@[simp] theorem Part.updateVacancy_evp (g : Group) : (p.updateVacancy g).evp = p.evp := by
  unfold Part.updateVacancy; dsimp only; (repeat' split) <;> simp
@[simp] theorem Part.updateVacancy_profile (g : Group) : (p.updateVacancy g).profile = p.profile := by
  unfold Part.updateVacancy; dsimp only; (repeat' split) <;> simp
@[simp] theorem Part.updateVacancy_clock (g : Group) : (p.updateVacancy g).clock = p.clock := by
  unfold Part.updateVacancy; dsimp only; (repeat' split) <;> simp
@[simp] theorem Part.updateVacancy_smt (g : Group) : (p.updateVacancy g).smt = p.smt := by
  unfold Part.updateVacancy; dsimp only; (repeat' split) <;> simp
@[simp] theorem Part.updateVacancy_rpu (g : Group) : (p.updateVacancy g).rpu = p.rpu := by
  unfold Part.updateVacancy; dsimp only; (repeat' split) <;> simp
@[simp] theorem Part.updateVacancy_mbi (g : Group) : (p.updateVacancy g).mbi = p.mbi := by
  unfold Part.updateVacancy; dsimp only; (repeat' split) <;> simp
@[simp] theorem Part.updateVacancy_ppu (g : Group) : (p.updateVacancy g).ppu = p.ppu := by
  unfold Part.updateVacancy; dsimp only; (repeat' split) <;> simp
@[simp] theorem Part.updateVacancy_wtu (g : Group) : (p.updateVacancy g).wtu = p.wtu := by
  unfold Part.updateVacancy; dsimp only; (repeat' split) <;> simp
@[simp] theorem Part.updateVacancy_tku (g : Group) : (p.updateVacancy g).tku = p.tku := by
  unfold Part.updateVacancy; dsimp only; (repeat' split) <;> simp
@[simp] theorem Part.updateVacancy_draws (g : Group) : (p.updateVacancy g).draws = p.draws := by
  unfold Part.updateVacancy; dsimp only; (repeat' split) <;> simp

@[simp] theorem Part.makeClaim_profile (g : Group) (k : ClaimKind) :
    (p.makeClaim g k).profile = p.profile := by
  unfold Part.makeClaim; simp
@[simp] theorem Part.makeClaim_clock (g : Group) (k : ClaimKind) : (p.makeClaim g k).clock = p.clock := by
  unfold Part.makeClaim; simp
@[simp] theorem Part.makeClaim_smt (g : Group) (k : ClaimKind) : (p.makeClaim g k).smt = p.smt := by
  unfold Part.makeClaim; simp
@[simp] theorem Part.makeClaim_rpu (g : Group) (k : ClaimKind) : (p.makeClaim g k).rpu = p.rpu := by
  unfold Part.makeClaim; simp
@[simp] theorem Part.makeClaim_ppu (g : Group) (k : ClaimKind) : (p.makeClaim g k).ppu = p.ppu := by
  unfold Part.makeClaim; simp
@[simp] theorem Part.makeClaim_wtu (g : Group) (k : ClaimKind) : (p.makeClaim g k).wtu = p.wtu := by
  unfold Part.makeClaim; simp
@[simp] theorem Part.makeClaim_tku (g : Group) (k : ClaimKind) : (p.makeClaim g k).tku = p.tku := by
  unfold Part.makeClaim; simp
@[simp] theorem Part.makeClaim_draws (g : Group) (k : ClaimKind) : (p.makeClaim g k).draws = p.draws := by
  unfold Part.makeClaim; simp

* * * *

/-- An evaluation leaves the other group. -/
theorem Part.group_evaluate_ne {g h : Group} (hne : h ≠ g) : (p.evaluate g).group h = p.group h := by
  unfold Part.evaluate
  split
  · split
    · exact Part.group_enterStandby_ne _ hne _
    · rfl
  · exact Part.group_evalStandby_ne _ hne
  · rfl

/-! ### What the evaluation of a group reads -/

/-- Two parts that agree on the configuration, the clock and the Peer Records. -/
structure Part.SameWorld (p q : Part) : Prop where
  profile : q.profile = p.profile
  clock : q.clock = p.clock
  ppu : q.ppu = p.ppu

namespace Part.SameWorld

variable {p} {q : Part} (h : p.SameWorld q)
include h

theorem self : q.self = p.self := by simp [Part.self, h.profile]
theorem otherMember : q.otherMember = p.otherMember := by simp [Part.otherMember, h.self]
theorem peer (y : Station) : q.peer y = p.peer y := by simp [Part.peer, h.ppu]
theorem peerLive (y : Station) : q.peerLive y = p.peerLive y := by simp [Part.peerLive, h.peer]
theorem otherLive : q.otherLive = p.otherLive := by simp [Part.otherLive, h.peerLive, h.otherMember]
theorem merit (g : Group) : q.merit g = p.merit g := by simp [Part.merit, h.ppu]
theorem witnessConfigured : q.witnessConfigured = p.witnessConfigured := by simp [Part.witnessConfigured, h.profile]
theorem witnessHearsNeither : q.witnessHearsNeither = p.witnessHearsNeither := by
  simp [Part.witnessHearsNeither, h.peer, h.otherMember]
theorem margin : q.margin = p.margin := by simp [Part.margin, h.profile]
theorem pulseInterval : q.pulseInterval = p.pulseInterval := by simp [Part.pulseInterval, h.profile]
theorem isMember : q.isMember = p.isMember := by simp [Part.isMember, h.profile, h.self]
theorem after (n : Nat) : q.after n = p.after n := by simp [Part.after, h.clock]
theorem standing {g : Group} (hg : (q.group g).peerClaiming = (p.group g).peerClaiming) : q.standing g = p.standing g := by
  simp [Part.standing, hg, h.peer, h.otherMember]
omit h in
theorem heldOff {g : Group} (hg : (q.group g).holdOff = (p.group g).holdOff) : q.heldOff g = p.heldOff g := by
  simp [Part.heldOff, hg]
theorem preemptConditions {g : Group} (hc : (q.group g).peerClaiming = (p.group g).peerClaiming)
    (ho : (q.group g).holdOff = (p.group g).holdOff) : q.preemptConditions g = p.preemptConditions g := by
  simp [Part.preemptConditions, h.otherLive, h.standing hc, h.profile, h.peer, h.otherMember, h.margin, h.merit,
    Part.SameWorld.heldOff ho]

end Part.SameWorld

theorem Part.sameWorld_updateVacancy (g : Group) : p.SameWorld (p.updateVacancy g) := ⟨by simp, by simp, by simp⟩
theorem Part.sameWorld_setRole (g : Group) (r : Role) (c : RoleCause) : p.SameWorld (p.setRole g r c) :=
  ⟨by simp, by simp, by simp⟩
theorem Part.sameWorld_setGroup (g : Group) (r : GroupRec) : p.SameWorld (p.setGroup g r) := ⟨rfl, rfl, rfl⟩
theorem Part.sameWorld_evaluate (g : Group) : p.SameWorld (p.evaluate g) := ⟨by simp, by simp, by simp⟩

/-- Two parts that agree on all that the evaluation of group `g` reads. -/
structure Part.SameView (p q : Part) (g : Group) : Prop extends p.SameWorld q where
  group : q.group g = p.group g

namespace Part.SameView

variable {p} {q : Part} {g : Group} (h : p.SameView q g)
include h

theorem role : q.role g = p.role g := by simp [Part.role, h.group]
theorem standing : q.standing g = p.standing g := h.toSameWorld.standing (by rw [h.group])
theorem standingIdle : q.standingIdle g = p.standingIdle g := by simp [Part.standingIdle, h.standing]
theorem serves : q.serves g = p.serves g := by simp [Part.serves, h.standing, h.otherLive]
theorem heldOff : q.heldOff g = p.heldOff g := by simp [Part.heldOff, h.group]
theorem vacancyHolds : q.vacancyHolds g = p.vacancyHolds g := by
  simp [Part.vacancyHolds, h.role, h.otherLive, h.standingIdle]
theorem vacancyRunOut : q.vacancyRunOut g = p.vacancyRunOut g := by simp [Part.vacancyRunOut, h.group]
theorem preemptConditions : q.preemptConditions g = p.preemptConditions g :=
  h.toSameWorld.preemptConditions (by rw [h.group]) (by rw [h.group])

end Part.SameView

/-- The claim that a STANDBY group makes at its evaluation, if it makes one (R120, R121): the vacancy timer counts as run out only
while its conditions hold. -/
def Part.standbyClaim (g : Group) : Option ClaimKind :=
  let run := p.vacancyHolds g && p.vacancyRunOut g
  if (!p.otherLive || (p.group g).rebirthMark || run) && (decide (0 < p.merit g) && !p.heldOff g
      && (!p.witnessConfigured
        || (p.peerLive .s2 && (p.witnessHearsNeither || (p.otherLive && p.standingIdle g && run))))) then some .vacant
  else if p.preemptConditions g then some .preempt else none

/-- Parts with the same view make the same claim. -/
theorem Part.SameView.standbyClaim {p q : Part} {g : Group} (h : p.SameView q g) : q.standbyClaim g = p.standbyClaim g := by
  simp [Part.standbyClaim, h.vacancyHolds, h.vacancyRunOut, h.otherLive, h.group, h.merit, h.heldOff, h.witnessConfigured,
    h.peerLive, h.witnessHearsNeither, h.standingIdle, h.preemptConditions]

* * * *

Which lines in the records above contain the word "toSameWorld"? Copy each one.

WRITTEN REPLY >>
theorem standing : q.standing g = p.standing g := h.toSameWorld.standing (by rw [h.group])
  h.toSameWorld.preemptConditions (by rw [h.group]) (by rw [h.group])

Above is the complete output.